Saved entries
..............................

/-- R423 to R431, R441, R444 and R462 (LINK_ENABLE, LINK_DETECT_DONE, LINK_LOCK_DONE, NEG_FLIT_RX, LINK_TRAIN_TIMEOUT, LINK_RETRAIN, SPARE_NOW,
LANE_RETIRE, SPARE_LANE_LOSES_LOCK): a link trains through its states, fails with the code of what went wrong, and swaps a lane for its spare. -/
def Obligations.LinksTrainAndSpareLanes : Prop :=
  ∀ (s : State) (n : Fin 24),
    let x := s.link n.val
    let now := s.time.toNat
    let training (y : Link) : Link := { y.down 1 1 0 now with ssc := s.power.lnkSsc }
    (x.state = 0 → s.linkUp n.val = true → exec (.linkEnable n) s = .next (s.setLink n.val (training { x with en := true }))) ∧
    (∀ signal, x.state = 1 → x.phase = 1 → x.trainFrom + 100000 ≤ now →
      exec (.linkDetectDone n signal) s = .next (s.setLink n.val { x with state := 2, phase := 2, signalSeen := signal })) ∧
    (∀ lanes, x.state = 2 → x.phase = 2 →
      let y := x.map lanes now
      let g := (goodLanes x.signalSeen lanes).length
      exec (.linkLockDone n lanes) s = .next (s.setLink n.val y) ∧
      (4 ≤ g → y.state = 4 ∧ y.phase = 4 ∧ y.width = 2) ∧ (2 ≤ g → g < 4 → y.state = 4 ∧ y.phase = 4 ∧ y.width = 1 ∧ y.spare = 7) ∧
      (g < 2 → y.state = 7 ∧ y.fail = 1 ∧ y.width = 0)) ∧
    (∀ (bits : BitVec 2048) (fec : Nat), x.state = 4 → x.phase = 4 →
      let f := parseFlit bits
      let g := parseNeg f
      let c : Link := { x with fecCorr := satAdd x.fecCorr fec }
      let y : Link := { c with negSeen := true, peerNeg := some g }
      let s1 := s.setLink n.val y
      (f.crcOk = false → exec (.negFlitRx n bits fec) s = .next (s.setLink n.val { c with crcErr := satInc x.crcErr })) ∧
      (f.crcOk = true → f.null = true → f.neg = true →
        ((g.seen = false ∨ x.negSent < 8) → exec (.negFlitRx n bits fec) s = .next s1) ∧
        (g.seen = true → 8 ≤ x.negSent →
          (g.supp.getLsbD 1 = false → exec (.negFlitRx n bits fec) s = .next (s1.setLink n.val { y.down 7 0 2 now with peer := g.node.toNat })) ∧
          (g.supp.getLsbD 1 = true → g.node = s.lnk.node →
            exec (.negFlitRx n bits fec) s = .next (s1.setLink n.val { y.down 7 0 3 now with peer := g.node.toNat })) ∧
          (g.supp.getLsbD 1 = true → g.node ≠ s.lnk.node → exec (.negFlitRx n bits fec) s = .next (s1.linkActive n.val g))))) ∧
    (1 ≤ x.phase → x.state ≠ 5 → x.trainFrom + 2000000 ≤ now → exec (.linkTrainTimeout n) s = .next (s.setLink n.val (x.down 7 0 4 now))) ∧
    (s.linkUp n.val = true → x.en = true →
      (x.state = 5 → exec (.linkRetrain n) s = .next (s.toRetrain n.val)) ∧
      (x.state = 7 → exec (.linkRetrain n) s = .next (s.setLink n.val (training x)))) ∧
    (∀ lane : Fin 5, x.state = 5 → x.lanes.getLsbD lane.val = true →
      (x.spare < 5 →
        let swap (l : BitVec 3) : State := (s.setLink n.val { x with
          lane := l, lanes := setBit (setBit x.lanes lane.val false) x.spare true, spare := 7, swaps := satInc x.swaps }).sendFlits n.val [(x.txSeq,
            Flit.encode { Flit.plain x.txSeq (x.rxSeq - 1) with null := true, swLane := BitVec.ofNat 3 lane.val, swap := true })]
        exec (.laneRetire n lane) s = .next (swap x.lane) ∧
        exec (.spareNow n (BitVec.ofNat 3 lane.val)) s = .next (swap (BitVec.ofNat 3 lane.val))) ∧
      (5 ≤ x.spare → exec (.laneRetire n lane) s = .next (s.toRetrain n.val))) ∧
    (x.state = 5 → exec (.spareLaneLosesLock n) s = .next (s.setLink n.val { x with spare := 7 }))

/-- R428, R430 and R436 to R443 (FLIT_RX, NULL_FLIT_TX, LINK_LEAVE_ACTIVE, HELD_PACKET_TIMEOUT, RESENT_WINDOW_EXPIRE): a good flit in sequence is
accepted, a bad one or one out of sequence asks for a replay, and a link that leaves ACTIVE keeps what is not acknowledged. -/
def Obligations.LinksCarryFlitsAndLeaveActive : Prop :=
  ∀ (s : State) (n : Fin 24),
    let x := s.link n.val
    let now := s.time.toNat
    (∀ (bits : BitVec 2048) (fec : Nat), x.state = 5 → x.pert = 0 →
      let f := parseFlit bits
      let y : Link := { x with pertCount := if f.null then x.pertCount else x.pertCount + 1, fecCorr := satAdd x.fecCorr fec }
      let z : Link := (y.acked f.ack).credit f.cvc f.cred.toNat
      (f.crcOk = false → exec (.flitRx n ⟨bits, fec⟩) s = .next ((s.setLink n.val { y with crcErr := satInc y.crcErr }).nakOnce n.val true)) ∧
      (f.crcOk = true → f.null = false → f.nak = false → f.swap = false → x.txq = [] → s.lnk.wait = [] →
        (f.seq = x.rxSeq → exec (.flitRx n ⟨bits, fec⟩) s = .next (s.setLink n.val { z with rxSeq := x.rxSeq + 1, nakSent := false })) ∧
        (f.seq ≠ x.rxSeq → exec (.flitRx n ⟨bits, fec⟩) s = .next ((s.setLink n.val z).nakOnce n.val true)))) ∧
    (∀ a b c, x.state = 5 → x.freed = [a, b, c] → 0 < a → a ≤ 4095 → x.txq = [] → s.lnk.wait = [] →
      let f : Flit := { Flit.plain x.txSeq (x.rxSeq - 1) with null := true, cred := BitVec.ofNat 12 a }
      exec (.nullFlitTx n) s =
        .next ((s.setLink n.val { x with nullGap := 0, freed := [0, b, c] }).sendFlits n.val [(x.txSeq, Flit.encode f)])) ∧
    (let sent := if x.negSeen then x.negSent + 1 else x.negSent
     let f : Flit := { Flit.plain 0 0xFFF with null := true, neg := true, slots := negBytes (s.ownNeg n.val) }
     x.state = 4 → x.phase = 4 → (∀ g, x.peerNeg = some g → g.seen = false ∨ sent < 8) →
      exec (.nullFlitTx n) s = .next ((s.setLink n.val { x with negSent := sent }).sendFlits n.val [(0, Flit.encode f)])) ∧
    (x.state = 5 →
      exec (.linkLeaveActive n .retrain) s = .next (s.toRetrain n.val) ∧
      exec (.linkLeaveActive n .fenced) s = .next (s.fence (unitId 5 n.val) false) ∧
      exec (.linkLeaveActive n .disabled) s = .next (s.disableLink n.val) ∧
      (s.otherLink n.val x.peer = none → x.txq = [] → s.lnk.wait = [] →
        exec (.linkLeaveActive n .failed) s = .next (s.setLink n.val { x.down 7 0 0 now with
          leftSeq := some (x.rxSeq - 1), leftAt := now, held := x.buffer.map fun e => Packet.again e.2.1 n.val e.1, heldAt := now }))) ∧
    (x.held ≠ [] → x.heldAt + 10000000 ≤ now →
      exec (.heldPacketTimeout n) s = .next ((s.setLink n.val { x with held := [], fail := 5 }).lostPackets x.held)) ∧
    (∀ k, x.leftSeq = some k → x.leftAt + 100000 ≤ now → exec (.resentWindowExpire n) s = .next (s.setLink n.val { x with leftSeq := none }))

..............................

Given the records above, restate word for word only the lines starting at the one with "exec (.nullFlitTx n) s = .next" and ending at the one with "exec (.linkLeaveActive n .failed)".

      exec (.nullFlitTx n) s = .next ((s.setLink n.val { x with negSent := sent }).sendFlits n.val [(0, Flit.encode f)])) ∧
    (x.state = 5 →
      exec (.linkLeaveActive n .retrain) s = .next (s.toRetrain n.val) ∧
      exec (.linkLeaveActive n .fenced) s = .next (s.fence (unitId 5 n.val) false) ∧
      exec (.linkLeaveActive n .disabled) s = .next (s.disableLink n.val) ∧
      (s.otherLink n.val x.peer = none → x.txq = [] → s.lnk.wait = [] →
        exec (.linkLeaveActive n .failed) s = .next (s.setLink n.val { x.down 7 0 0 now with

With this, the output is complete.